Ariz. legislators work on budget package details that include spending cuts, agency funds

  • On 8:15 am EST, Thursday November 5, 2009

PHOENIX (AP) -- Arizona legislators are planning a mid-November special session to chip away at the state's estimated $2 billion budget shortfall and keep agencies' doors open by reviving spending cuts and other provisions vetoed by Gov. Jan Brewer.

Details are being worked out as House and Senate leaders poll rank-and-file majority Republicans, but the package aims to restore spending cuts and budget provisions vetoed Sept. 4 by Brewer, said House Majority Leader John McComish, R-Phoenix.

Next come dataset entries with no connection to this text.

theorem contextAfter_three : contextAfter (threeFrames fl fl') x = bothAdvanced x := by
  have hclient : (clientAdvanced x).transport = .tcp := htcp
  have hboth : (bothAdvanced x).transport = .tcp := htcp
  simp only [threeFrames, contextAfter, advance_client htcp hfl, advance_server hclient hfl']
  exact advance_unflagged hboth .client rfl

theorem framesFrom_three (s : State) : framesFrom s 0 x (threeFrames fl fl') =
    [frameAt s 0 x .client fl, frameAt s 1 (clientAdvanced x) .server fl', frameAt s 2 (bothAdvanced x) .client .none] := by
  have hclient : (clientAdvanced x).transport = .tcp := htcp
  simp only [threeFrames, framesFrom, advance_client htcp hfl, advance_server hclient hfl']
  rfl

theorem append_recordsFrom_three (s : State) (pre : List Byte) : pre ++ recordsFrom s 0 x (threeFrames fl fl') =
    pre ++ s.recordAt 0 x .client fl [] ++ s.recordAt 1 (clientAdvanced x) .server fl' []
      ++ s.recordAt 2 (bothAdvanced x) .client .none [] := by
  have hclient : (clientAdvanced x).transport = .tcp := htcp
  simp only [threeFrames, recordsFrom, advance_client htcp hfl, advance_server hclient hfl', List.append_nil,
    List.append_assoc]
  rfl

/-- What the host finds after a command of three frames: their fields, and the state they leave. -/
theorem afterExchange_three (c : CtxIdx) (l : LState) (o : Byte) (g : Vector Dword 8) (s : State) :
    let t := afterExchange c (threeFrames fl fl') l o x g s
    ∃ f1 f2 f3, framesOf (t.out.drop s.out.length) = some [f1, f2, f3] ∧ s.out <+: t.out ∧
      f1.length = x.overhead ∧ f2.length = x.overhead ∧ f3.length = x.overhead ∧
      x.frameFlags f1 = (flagByte fl).toNat ∧ x.frameSeq f1 = x.client.seq.toNat ∧
      x.frameAck f1 = (ackNumber x .client fl).toNat ∧
      x.frameFlags f2 = (flagByte fl').toNat ∧ x.frameSeq f2 = x.server.seq.toNat ∧
      x.frameAck f2 = (ackNumber (clientAdvanced x) .server fl').toNat ∧
      x.frameFlags f3 = 0x10 ∧ x.frameSeq f3 = (x.client.seq + 1#32).toNat ∧
      x.frameAck f3 = (x.server.seq + 1#32).toNat ∧
      t.ctx c = { bothAdvanced x with lstate := l } ∧ (∀ d, d ≠ c → t.ctx d = s.ctx d) ∧
      t.status = statusOk s.status o ∧ t.recCount = s.recCount + 3#64 ∧ t.clkUs = s.clkUs + 3#64 * s.delayUs ∧
      t.gen = gensAfterFrames s.params x g 3 ∧
      t = { s with status := t.status, recCount := t.recCount, clkUs := t.clkUs, out := t.out, gen := t.gen,
                   ctxs := t.ctxs } := by
  have hframes := framesOf_afterExchange c (threeFrames fl fl') l o x g s
  have hctx := afterExchange_ctx_self c (threeFrames fl fl') l o x g s
  rw [framesFrom_three htcp hfl hfl'] at hframes
  rw [contextAfter_three htcp hfl hfl'] at hctx
  have hclient : (clientAdvanced x).transport = .tcp := htcp
  have hboth : (bothAdvanced x).transport = .tcp := htcp
  exact ⟨_, _, _, hframes, prefix_afterExchange_out .., length_frameAt .., length_frameAt .., length_frameAt ..,
    frameFlags_frameAt rfl htcp .., frameSeq_frameAt rfl htcp .., frameAck_frameAt rfl htcp ..,
    frameFlags_frameAt rfl hclient .., frameSeq_frameAt rfl hclient .., frameAck_frameAt rfl hclient ..,
    frameFlags_frameAt rfl hboth .., frameSeq_frameAt rfl hboth .., frameAck_frameAt rfl hboth ..,
    hctx, fun d hd => afterExchange_ctx_ne _ _ _ _ _ _ _ hd, rfl, rfl, rfl, rfl, rfl⟩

"I'll be surprised if it doesn't happen because I think we have agreement," McComish said.

The spending cuts would include funding for education and social services, Brewer and McComish said separately Wednesday.

McComish declined to discuss specifics before the package is locked in, but cuts vetoed by Brewer included most of an annual inflation adjustment for K-12 public schools and annual funding for school purchases of computers, textbooks and other equipment. Education groups had previously warned school officials that those vetoed cuts could be restored.

Brewer said she now believes additional spending cuts are necessary because tax collections continue to drop and lawmakers did not vote to send her proposal for a temporary sales tax increase to voters.

"When I did the vetoes, I was hoping that we would turn right around and address that issue," she said.

McComish said the package would total between $450 million and $500 million, including roughly $300 million of spending cuts and $150 million of other changes.

Some of the vetoed provisions, particularly funding shifts to provide money for agencies' operations, are considered noncontroversial, but they were included in a bill that Brewer vetoed to kill the repeal of the state property tax.

Brewer said she would call the special session so lawmakers can make "significant progress" in closing the shortfall.

"We have met, and we have agreed that we need to go in and take a bite of the apple," Brewer said.

The budget has roughly $10.1 billion of state spending, including $1.1 billion funded by federal stimulus dollars. Before being augmented by the federal money, borrowing and other maneuvers, regular state tax collections provide only $6.4 billion.

Brewer said lawmakers could do more work on the shortfall during a second special session and during the 2010 regular session, which begins in January. She didn't elaborate on what they should do beyond the package currently under development, except to continue to press for her sales tax proposal.

The 710-employee Department of Revenue, the state's tax-collection agency, has said its current appropriation will run out in January and that it would have to close down by February if it doesn't get the vetoed funding, which was a shift of money from unclaimed property.

State Senate President Bob Burns, R-Peoria, said the sales tax should be considered separately from spending cuts. The tax referral could draw more support that way, he told radio station KJZZ.